We rated the certainty of evidence as very low to low across all outcomes identified in this review.
Four trials measured quality of life (QoL) with validated instruments, but provided no analysable data and reported no difference in QoL.
We identified nine comparisons of interest.
1. Deferiprone versus deferoxamine
We are uncertain whether or not deferiprone affects adherence to iron chelation therapy (four RCTs, unpooled, very low-certainty evidence), all-cause mortality (risk ratio (RR) 0.47, 95% confidence interval (CI) 0.18 to 1.21; 3 RCTs, 376 participants; very low-certainty evidence), or serious adverse events (SAEs) (RR 1.43, 95% CI 0.83 to 2.46; 1 RCT, 228 participants; very low-certainty evidence).
Adherence was reported as "good", "high" or "excellent" by all seven trials, though the data could not be analysed formally: adherence ranged from 69% to 95% (deferiprone, mean 86.6%), and 71% to 93% (deferoxamine, mean 78.8%), based on five trials (474 participants) only.
2. Deferasirox versus deferoxamine
We are uncertain whether or not deferasirox affects adherence to iron chelation therapy (three RCTs, unpooled, very low-certainty evidence), although medication adherence was high in all trials.
We are uncertain whether or not there is any difference between the drug therapies in serious adverse events (SAEs) (SCD or thalassaemia) or all-cause mortality (thalassaemia).
3. Deferiprone versus deferasirox
We are uncertain if there is a difference between oral deferiprone and deferasirox based on a single trial in children (average age 9 to 10 years) with any hereditary haemoglobinopathy in adherence, SAEs and all-cause mortality.
4. Deferasirox film-coated tablet (FCT) versus deferasirox dispersible tablet (DT)
One RCT compared deferasirox in different tablet forms. There may be a preference for FCTs, shown through a trend for greater adherence (RR 1.10, 95% CI 0.99 to 1.22; 1 RCT, 88 participants), although medication adherence was high in both groups (FCT 92.9%; DT 85.3%). We are uncertain if there is a benefit in chelation-related AEs with FCTs.
We are uncertain if there is a difference in the incidence of SAEs, all-cause mortality or sustained adherence.
5. Deferiprone and deferoxamine combined versus deferiprone alone
We are uncertain if there is a difference in adherence, though reporting was usually narrative as triallists report it was "excellent" in both groups (three RCTs, unpooled).
We are uncertain if there is a difference in the incidence of SAEs and all-cause mortality.
6. Deferiprone and deferoxamine combined versus deferoxamine alone
We are uncertain if there is a difference in adherence (four RCTs), SAEs (none reported in the trial period) and all-cause mortality (no deaths reported in the trial period). There was high adherence in all trials.
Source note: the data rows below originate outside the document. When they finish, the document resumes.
-- ==== Sys2Proof/Laws/Does/Front.lean ====
section
/-!
SUPPORT. What every function of Machine/Front.lean does: it keeps the queue and the invariant, and changes
no field of the state outside the set its lemma names.
-/
set_option linter.unreachableTactic false
set_option linter.unusedTactic false

namespace Sys2Proof.Machine

set_option Elab.async false

theorem does_execDoorbell (fn : Part) (q : Qid) (v : Nat) (size : Nat) (s : State) {s0 : State} {msk : Nat} (hk : Does msk s0 s)
    (hT : Sub 0x600000000 msk := by first | exact Sub.of_eq rfl | exact Sub.mono (by assumption) rfl) : DoesOut msk s0 (execDoorbell fn q v size s) := by
  delta execDoorbell
  repeat' first
    | with_reducible assumption
    | (extract_lets -underBinder +onlyGivenNames x; refine does_cut (msk := msk) (s0 := s0) (x := x) ?_ fun _ => ?_; rotate_left; clear_value x; revert x; intro _ _; rotate_left; subst x)
    | (extract_lets -underBinder +onlyGivenNames x; clear_value x; revert x; intro _)
    | with_reducible apply does_free
    | with_reducible apply does_setQue
    | with_reducible apply does_setSlot
    | with_reducible apply DoesOut.next
    | with_reducible apply DoesOut.ifte
    | with_reducible apply Does.ifte
    | with_reducible apply Does.ifte_fst
    | with_reducible apply Does.ifte_snd
    | split
    | exact Sub.mono hT rfl
    | exact hT _ rfl
    | intro _

theorem does_execSlotWake (n : Slot) (s : State) {s0 : State} {msk : Nat} (hk : Does msk s0 s)
    (hT : Sub 0x400000000 msk := by first | exact Sub.of_eq rfl | exact Sub.mono (by assumption) rfl) : DoesOut msk s0 (execSlotWake n s) := by
  delta execSlotWake
  repeat' first
    | with_reducible assumption
    | (extract_lets -underBinder +onlyGivenNames x; refine does_cut (msk := msk) (s0 := s0) (x := x) ?_ fun _ => ?_; rotate_left; clear_value x; revert x; intro _ _; rotate_left; subst x)
    | (extract_lets -underBinder +onlyGivenNames x; clear_value x; revert x; intro _)
    | with_reducible apply does_setSlot
    | with_reducible apply DoesOut.next
    | with_reducible apply DoesOut.ifte
    | with_reducible apply Does.ifte
    | with_reducible apply Does.ifte_fst
    | with_reducible apply Does.ifte_snd
    | split
    | exact Sub.mono hT rfl
    | exact hT _ rfl
    | intro _

theorem does_slotAdvance (s : State) (n : Nat) {s0 : State} {msk : Nat} (hk : Does msk s0 s)
    (hT : Sub 0x16000002c0 msk := by first | exact Sub.of_eq rfl | exact Sub.mono (by assumption) rfl) : Does msk s0 (slotAdvance s n) := by
  delta slotAdvance
  repeat' first
    | with_reducible assumption
    | (extract_lets -underBinder +onlyGivenNames x; refine does_cut (msk := msk) (s0 := s0) (x := x) ?_ fun _ => ?_; rotate_left; clear_value x; revert x; intro _ _; rotate_left; subst x)
    | (extract_lets -underBinder +onlyGivenNames x; clear_value x; revert x; intro _)
    | with_reducible apply does_setSlot
    | with_reducible apply does_queueFault
    | with_reducible apply Does.ifte
    | split
    | exact Sub.mono hT rfl
    | exact hT _ rfl
    | intro _

theorem does_entryBegin (s : State) (n : Nat) (w : List Nat) (r : Ref) {s0 : State} {msk : Nat} (hk : Does msk s0 s)
    (hT : Sub 0x16000002c0 msk := by first | exact Sub.of_eq rfl | exact Sub.mono (by assumption) rfl) : Does msk s0 (entryBegin s n w r) := by
  delta entryBegin
  repeat' first
    | with_reducible assumption
    | (extract_lets -underBinder +onlyGivenNames x; refine does_cut (msk := msk) (s0 := s0) (x := x) ?_ fun _ => ?_; rotate_left; clear_value x; revert x; intro _ _; rotate_left; subst x)
    | (extract_lets -underBinder +onlyGivenNames x; clear_value x; revert x; intro _)
    | with_reducible apply does_bump
    | with_reducible apply does_setSlot
    | with_reducible apply does_slotAdvance
    | with_reducible apply Does.ifte
    | split
    | exact Sub.mono hT rfl
    | exact hT _ rfl
    | intro _

theorem does_entryRelocate (s : State) (n : Nat) (w : List Nat) {s0 : State} {msk : Nat} (hk : Does msk s0 s)
    (hT : Sub 0x1e000002c0 msk := by first | exact Sub.of_eq rfl | exact Sub.mono (by assumption) rfl) : Does msk s0 (entryRelocate s n w) := by
  delta entryRelocate
  repeat' first
    | with_reducible assumption
    | (extract_lets -underBinder +onlyGivenNames x; refine does_cut (msk := msk) (s0 := s0) (x := x) ?_ fun _ => ?_; rotate_left; clear_value x; revert x; intro _ _; rotate_left; subst x)
    | (extract_lets -underBinder +onlyGivenNames x; clear_value x; revert x; intro _)
    | with_reducible apply does_bump
    | with_reducible apply does_setSlot
    | with_reducible apply does_queueFault
    | with_reducible apply does_relocTouch
    | with_reducible apply does_entryBegin
    | with_reducible apply Does.ifte
    | split
    | exact Sub.mono hT rfl
    | exact hT _ rfl
    | intro _

theorem does_prefetchRelocate (s : State) (n : Nat) (p : Prefetch) {s0 : State} {msk : Nat} (hk : Does msk s0 s)
    (hT : Sub 0xc00000040 msk := by first | exact Sub.of_eq rfl | exact Sub.mono (by assumption) rfl) : Does msk s0 (prefetchRelocate s n p) := by
  delta prefetchRelocate
  repeat' first
    | with_reducible assumption
    | (extract_lets -underBinder +onlyGivenNames x; refine does_cut (msk := msk) (s0 := s0) (x := x) ?_ fun _ => ?_; rotate_left; clear_value x; revert x; intro _ _; rotate_left; subst x)
    | (extract_lets -underBinder +onlyGivenNames x; clear_value x; revert x; intro _)
    | with_reducible apply does_bump
    | with_reducible apply does_setSlot
    | with_reducible apply does_relocTouch
    | with_reducible apply Does.ifte
    | split
    | exact Sub.mono hT rfl
    | exact hT _ rfl
    | intro _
7. Deferiprone and deferoxamine combined versus deferiprone and deferasirox combined
There may be a difference in favour of deferiprone and deferasirox (combined) in rates of adherence (RR 0.84, 95% CI 0.72 to 0.99) (one RCT), although it was high (> 80%) in both groups.
We are uncertain if there is a difference in SAEs, and no deaths were reported in the trial, so we cannot draw conclusions based on these data (one RCT).
8. Medication management versus standard care
We are uncertain if there is a difference in QoL (one RCT), and we could not assess adherence due to a lack of reporting in the control group.
9. Education versus standard care
One quasi-experimental (NRSI) study could not be analysed due to the severe baseline confounding.